乙女ゲームの悪役令嬢、運命の階段を転げ落ち、逆行転生を繰り返して本当の幸せを追い求めた結果
「婚約を破棄いたします」
王子ルシエンの冷たい声が、舞踏会場に響き渡った。シャンデリアの煌めきが、まるで嘲笑うように私の頬を照らしている。その瞬間、私は踊りの最中につい相手の足を踏んでしまった。「あ……」小さく呟いた私を見下ろす王子の瞳は、氷よりも冷たかった。氷。冷たい氷のような──その感触が、なぜか妙に懐かしく感じられた。
私、エリザベス・フォン・クラウゼンは、多くの人々から高慢な令嬢として恐れられてきた。金髪を高く結い上げ、常に顎を上げて歩く姿は、確かに高慢そのものだったかもしれない。だが、それは仮面だった。本当の私は、ただ愛されたかっただけなのに。ただ、誰かの温かい手に包まれたかっただけなのに。
「ご、ご婚約の破棄ですって?」震え声で問い返す私を、ルシエン王子は氷のような瞳で見下ろした。その隣には、私の親友だったアンナが控えめに微笑んでいる。栗色の髪を三つ編みにした、素朴で優しい少女。かつて私が唯一心を許していた相手が、今は私の恋敵となっていた。
「君の行いは目に余る。特に、アンナ嬢への嫌がらせは看過できない」王子の言葉が、私の胸を貫いた。「君は美しい。それは認めよう。だが、心が伴わない美貌など、空虚でしかない。アンナ嬢の純真さ、優しさに比べれば、君の美貌など塵芥に等しい」
違う。アンナを苦しめるつもりなんて、一度もなかった。ただ、彼女が羨ましかっただけ。素直で、純粋で、誰からも愛される彼女が。私もそうなりたかった。でも、どうしても素直になれなくて、いつも意地を張ってしまって……。
一瞬、アンナと目が合った。昔、二人で庭園で摘んだ薔薇の香りを思い出す。あの時、彼女の小さな手が私の手に触れた瞬間の、温かさを。あの頃は本当に親友だった。
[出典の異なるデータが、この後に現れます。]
/-- A wide load has no more bytes than locations. -/
theorem Memory.loadLE_lt (dev : Nat → Bool) (m : Memory) (as : List Nat) (ans : Word) :
    (Memory.loadLE dev m as ans).toNat < 2 ^ (8 * as.length) := by
  induction as generalizing ans with
  | nil => simp [Memory.loadLE]
  | cons a as ih =>
    rw [Memory.loadLE, List.length_cons, BitVec.toNat_or]
    have hrest := ih (ans >>> 8)
    refine Nat.or_lt_two_pow ?_ ?_
    · rw [BitVec.toNat_shiftLeft, Nat.shiftLeft_eq]
      refine lt_of_le_of_lt (Nat.mod_le _ _) ?_
      rw [Nat.mul_add, Nat.pow_add]
      omega
    · rw [BitVec.toNat_setWidth]
      refine lt_of_le_of_lt (Nat.mod_le _ _) (lt_of_lt_of_le (BitVec.isLt _) ?_)
      exact Nat.pow_le_pow_right (by decide) (by omega)

theorem maskOf_toNat (w : Width) : (maskOf w).toNat = 2 ^ (8 * bytesOf w) - 1 := by cases w <;> rfl

theorem and_maskOf_of_lt {v : Word} {w : Width} (h : v.toNat < 2 ^ (8 * bytesOf w)) : v &&& maskOf w = v := by
  apply BitVec.eq_of_toNat_eq
  rw [BitVec.toNat_and, maskOf_toNat, Nat.and_two_pow_sub_one_eq_mod, Nat.mod_eq_of_lt h]

theorem State.memValue_and_maskOf {s : State} {as : List Nat} {w : Width} (h : as.length = bytesOf w) :
    s.memValue as &&& maskOf w = s.memValue as :=
  and_maskOf_of_lt (h ▸ Memory.loadLE_lt s.isDevice s.mem as s.nextAnswer)

theorem State.stepEsi_eq (s : State) (w : Width) : s.stepEsi w = { s with esi := indexAfter s w s.esi } := by
  rw [State.stepEsi, steppedIndex_eq]; rfl

/-- An element of `OUTS` whose operand a device is in: the read of the operand uses up an answer and is an event, and the
port write comes after it (20_memory.md R53; 41_block_io.md R124 to R126). -/
theorem outsElement_of_device {s : State} {w : Width} {as : List Nat} (hc : s.ioCheck s.dxPort w = .pass)
    (hp : s.dxPort.toNat + bytesOf w - 1 ≤ 65535) (ha : s.outsLocations w = some as)
    (hdev : s.touchesDevice as = true) :
    outsElement w s = .next { s with
      esi := indexAfter s w s.esi
      events := s.events ++ [.deviceRead as (s.memValue as), .portWrite s.dxPort w (s.memValue as &&& maskOf w)]
      inputs := s.inputs.tail
      draws := s.draws + 1 } := by
  rw [outsElement, guarded_of_pass hc hp, ha]
  simp only [State.memRead_eq, hdev, if_true, State.stepEsi_eq, State.portWrite, truncTo_eq]
  simp only [State.record, State.dropAnswer, List.append_assoc, List.cons_append, List.nil_append]
  rfl

/-- Settles O17: the value is what `MemRead` puts together, and the device's event comes first. -/
theorem outsReadsMappedDevice : Obligations.OutsReadsMappedDevice := by
  intro s i w as hi hl hr hc hp ha hdev
  have hlen : as.length = bytesOf w := (State.segLocations_some ha).1.trans (widthBytes_eq w)
  have hmask : s.memValue as &&& maskOf w = s.memValue as := State.memValue_and_maskOf hlen
  refine ⟨s.memValue as, hmask, fun k a hk => ?_, ?_⟩
  · exact Memory.loadLE_byte s.isDevice s.mem s.nextAnswer (hlen ▸ bytesOf_le w) hk
  · rw [exec_of_outsWidth hi, repeated_of_unrepeated hl hr,
      outsElement_of_device hc hp ha (List.any_eq_true.2 hdev), hmask]
    rfl

/-! ### A span past port 65535 (20_memory.md R49) -/

/-- The last port of a span past port 65535 is beyond any map. -/
theorem ioCheck_of_span {s : State} {p : Port} {w : Width} (hd : mapDecides s) (hu : tssUsable s)
    (h : 65535 < p.toNat + bytesOf w - 1) : s.ioCheck p w = .deny := by
  rw [ioCheck_of_mapDecides hd, State.consultMap_deny hu]
  have hpos := bytesOf_pos w
  refine .inr (.inr ⟨bytesOf w - 1, by rw [widthBytes_eq]; omega, ?_⟩)
  rw [portDenied_iff, inMap]
  omega

/-- Settles O36: the guard, which comes before all else a transfer does, denies or refuses such a span. -/
theorem spanPastTopNeverTransfers : Obligations.SpanPastTopNeverTransfers := by
  refine fun s p w hspan => ⟨fun hd hu => ioCheck_of_span hd hu hspan, fun i h ht hpass => ?_⟩
  obtain ⟨body, finish, hexec⟩ := exec_of_transfer h ht
  rw [hexec, guarded_of_span hpass hspan, andThen]

/-! ### Which locations a step changes (20_memory.md R52, R60) -/

/-- What an instruction changes in memory is in the destination of an `INS`, outside the program text, and no device's. -/
theorem Ran.changed {i : Instr} {s t : State} {x : Nat} (h : Ran s i t)
    (hne : Memory.read t.mem x ≠ Memory.read s.mem x) :
    ∃ w as, insWidth i = some w ∧ s.insLocations w = some as ∧ s.overlapsText as = false ∧ x ∈ as ∧
      s.isDevice x = false := by
  obtain hm | ⟨w, as, v, hi, ha, ho, hm⟩ := h.mem_eq <;> rw [hm] at hne
  · exact absurd rfl hne
  · have hin : ¬ (x ∉ as ∨ s.isDevice x = true) := fun hout => hne (Memory.read_storeLE_other _ _ v hout)
    rw [not_or, not_not, Bool.not_eq_true] at hin
    exact ⟨w, as, hi, ha, ho, hin⟩

/-- Settles O48: memory is as it was, or what an element of an `INS` stored. -/
theorem memoryChangesOnlyByIns : Obligations.MemoryChangesOnlyByIns := by
  intro i s t x h hne
  obtain ⟨w, as, hi, ha, -, hx, hd⟩ := (exec_next h).changed hne
  exact ⟨w, as, hi, ha, hx, hd⟩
「エリザベス様……」彼女の唇が小さく動いたが、声は聞こえなかった。
背筋を伸ばし、顎を上げて、私は静々と舞踏会場を後にした。誰にも気づかれないよう、涙を堪えながら。大理石の床が足音を冷たく響かせる。この冷たさも、なぜか記憶の奥で共鳴するものがあった。
婚約破棄から一週間後、私は自室で手紙を読み返していた。父からの勘当通知書。母からの絶縁状。かつての取り巻きたちからの冷酷な別れの言葉。全てが私から離れていく。メイドたちの足音すら、私の部屋を避けるように遠ざかっていった。
そんな時、アンナが訪ねてきた。以前とは明らかに違っていた。控えめだった立ち振る舞いに自信が宿り、素朴だった装いも洗練されている。まるで別人のようだった。
「エリザベス、元気にしてる?」親しげに名前を呼ぶアンナに、私は戸惑った。以前の彼女なら、必ず「エリザベス様」と敬称をつけていたのに。
「実はね、私、変わったの。前世の記憶を思い出したのよ」
前世? 何を言っているのだろう、この子は。
「階段から落ちて頭を打った時に、全部思い出したの。私、前世では『日本』という世界に住む女子高生だったのよ」
アンナの説明は、私の理解を遥かに超えていた。日本。それは魔法も王族も存在しない、奇妙な世界らしい。人々は『電車』という鉄の箱に乗って移動し、『スマートフォン』という小さな箱で遠くの人と話をする。空には『飛行機』という鉄の鳥が飛び、夜でも昼のように明るい『電気』という力がある。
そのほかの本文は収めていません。